I was lucky to be involved in some great outlets for creativity last year (I'll come back to some of them) but one was especially related to the creation/destruction cycle... we called it 'Art Therapy A.K.A. Demolish the Quad'. I was at Victoria University in 2010 doing a couple of Art History honours papers and started an Art and culture society up there. In collaboration with VUWSA and Studio and a bunch of arty creatives, we let the students loose on the quad with all the art supplies we could get our hands on. The space was transformed from cold, grey, lifeless concrete into a multi-coloured wonderland. This delightfully cooperative, anarchic, chaotic, creative freedom came about because the quad was due to be destroyed during upcoming renovations. Sure enough, today a giant muddy hole has been hollowed out where the quad once stood and most of our creative work was destroyed. But sometimes life is like that... a series of building up and tearing down... replacing old with new. It is that natural cycle... but strangely art seems to transcend it. People are born and die, civilisations rise and fall but ART... images, stories, objects and songs... stay with us, passing through the generations to inspire or teach us again and again.
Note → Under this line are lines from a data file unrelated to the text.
-- ==== Sys2Proof/Machine/Leakage.lean ====
section
/-! DEFINITION. What a command does inside, as the leakage rules count it (`spec/00_scope.md` R13, `spec/30_encoding.md` R85,
`spec/70_reset_and_hazards.md` R330, R331, `spec/45_ecmult_gen.md` R252, `spec/46_ecmult.md` R268). -/

namespace Sys2Proof.Machine

/-- The work of each command: what `exec` runs on `plain`, and `opsOf` under the recorder. -/
def body {m : Type → Type} [Monad m] (dp : Datapath m) (i : Instr) (s : State) : m State :=
  match i with
  | .nop => bodyNop s
  | .ctxBuild => bodyCtxBuild s
  | .ctxClear => bodyCtxClear s
  | .ctxBlind imm => bodyCtxBlind dp imm s
  | .feSetb32 rd imm => bodyFeSetb32 dp rd imm s
  | .feGetb32 ra imm => bodyFeGetb32 dp ra imm s
  | .feSetint rd imm => bodyFeSetint rd imm s
  | .feMov rd ra => bodyFeMov dp rd ra s
  | .feNorm rd ra => bodyFeNorm dp rd ra s
  | .feAdd rd ra rb => bodyFeAdd dp rd ra rb s
  | .feMul rd ra rb => bodyFeMul dp rd ra rb s
  | .feSqr rd ra => bodyFeSqr dp rd ra s
  | .feNeg rd ra imm => bodyFeNeg dp rd ra imm s
  | .feCmov rd ra imm => bodyFeCmov dp rd ra imm s
  | .feIszero ra => bodyFeIszero dp ra s
  | .feEq ra rb => bodyFeEq dp ra rb s
  | .feIsodd ra => bodyFeIsodd dp ra s
  | .feCmp ra rb => bodyFeCmp dp ra rb s
  | .feInv rd ra => bodyFeInv dp rd ra s
  | .feInvvar rd ra => bodyFeInvvar dp rd ra s
  | .scSetb32 rd imm => bodyScSetb32 dp rd imm s
  | .scGetb32 ra imm => bodyScGetb32 dp ra imm s
  | .scSetint rd imm => bodyScSetint rd imm s
  | .scMov rd ra => bodyScMov dp rd ra s
  | .scAdd rd ra rb => bodyScAdd dp rd ra rb s
  | .scMul rd ra rb => bodyScMul dp rd ra rb s
  | .scSqr rd ra => bodyScSqr dp rd ra s
  | .scNeg rd ra => bodyScNeg dp rd ra s
  | .scCneg rd ra imm => bodyScCneg dp rd ra imm s
  | .scCmov rd ra imm => bodyScCmov dp rd ra imm s
  | .scIszero ra => bodyScIszero dp ra s
  | .scEq ra rb => bodyScEq dp ra rb s
  | .scIshigh ra => bodyScIshigh dp ra s
  | .scInv rd ra => bodyScInv dp rd ra s
  | .scInvvar rd ra => bodyScInvvar dp rd ra s
  | .scMulshift rd ra rb imm => bodyScMulshift dp rd ra rb imm s
  | .scSplitlambda rd ra rb => bodyScSplitlambda dp rd ra rb s
  | .scSplit128 rd ra rb => bodyScSplit128 dp rd ra rb s
  | .geSetxy rd ra rb => bodyGeSetxy dp rd ra rb s
  | .geGetx rd ra => bodyGeGetx dp rd ra s
  | .geGety rd ra => bodyGeGety dp rd ra s
  | .geSetinf rd => bodyGeSetinf rd s
  | .geIsinf ra => bodyGeIsinf dp ra s
  | .geMov rd ra => bodyGeMov dp rd ra s
  | .geNeg rd ra => bodyGeNeg dp rd ra s
  | .geEq ra rb => bodyGeEq dp ra rb s
  | .geMullambda rd ra => bodyGeMullambda dp rd ra s
  | .geTostor ra imm => bodyGeTostor dp ra imm s
  | .geFromstor rd imm => bodyGeFromstor dp rd imm s
  | .geSetgej rd ra => bodyGeSetgej dp rd ra s
  | .geSetgejvar rd ra => bodyGeSetgejvar dp rd ra s
  | .geSetg rd => bodyGeSetg rd s
  | .gejSetge rd ra => bodyGejSetge dp rd ra s
  | .gejSetinf rd => bodyGejSetinf rd s
  | .gejIsinf ra => bodyGejIsinf dp ra s
  | .gejMov rd ra => bodyGejMov dp rd ra s
  | .gejNeg rd ra => bodyGejNeg dp rd ra s
  | .gejDbl rd ra => bodyGejDbl dp rd ra s
  | .gejAddge rd ra rb => bodyGejAddge dp rd ra rb s
  | .gejAddgevar rd ra rb => bodyGejAddgevar dp rd ra rb s
  | .gejAddvar rd ra rb => bodyGejAddvar dp rd ra rb s
  | .gejEq ra rb => bodyGejEq dp ra rb s
  | .gejGetc rd ra imm => bodyGejGetc dp rd ra imm s
  | .ecmultGen rd ra => bodyEcmultGen dp rd ra s
  | .ecmult rd ra rb imm => bodyEcmult dp rd ra rb imm s

/-- The internal operations, ROM and table reads and loop passes of a command, in order. There are none in the fault state,
where the command is ignored (`spec/60_exceptions.md` R285), and none for a word that is illegal (`spec/40_system.md` R100).
What counts as an event is DEDUCED, log 18. -/
def opsOf (i : Instr) (s : State) : List Event :=
  if s.fault then [] else if i.wf then (traceOf fun dp => body dp i s).events else []

/-- The comb ROM read of an event, if it is one. -/
def Event.combRead : Event → Option (Nat × Nat)
  | .combRom b idx => some (b, idx)
  | _ => none

/-- How many passes of a loop a record holds. -/
def passCount (l : InternalLoop) (es : List Event) : Nat :=
  (es.map fun e => match e with
    | .passes l' k => if l' = l then k else 0
    | _ => 0).sum

end Sys2Proof.Machine
end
(Thanks to Rachel Brandon and Esther page for the use of their photos below... you can see more of Rachels pics at http://www.facebook.com/album.php?fbid=10150288913930577&id=831370576&aid=554096)





And a few extra links on this event if you are interested....

http://www.flickr.com/photos/45442154@N02/sets/72157625012907193/show/

http://www.facebook.com/album.php?aid=284220&id=285779926080

http://www.stuff.co.nz/dominion-post/news/wellington/4225717/Students-splash-out-during-quadrangles-last-days

Monday, February 7, 2011

Getting Started...

When it comes time to start things do you ever get that tension in your belly, like nervous butterflies, a reluctance to take that first step... just in case it takes you somewhere you don't want to go? I have been like that with my arts career. I have been an artist since I was born in hindsight... but I didn't come out of the closet (so to speak) and openly declare my self AN ARTIST until my son was born and I had spent several blissful years at art school where I could finally be my true creative self surrounded by people who understand that sharp jolt of inspiration and the sometimes calm, sometimes chaotic but always consuming drive to breathe solid life into your brightest imaginings.

Artists have a reputation for being a little crazy... maybe that's true? Maybe our brains just work a little differently? Maybe the openness to a potential that weaves reality into fantasy, and sometimes fantasy into reality, changes not only the way you look at the world but the way the world looks at you. And you can't go back, even if you want to.

That's just one of the scary things about being an artist... I'm hoping this blog will reveal some truths about art and artists, so if you are creative and my words strike a chord... please post with me. This year I have a great deal of work to do, skills to learn and fears to overcome as I establish my arts business. And along the way... art glorious art!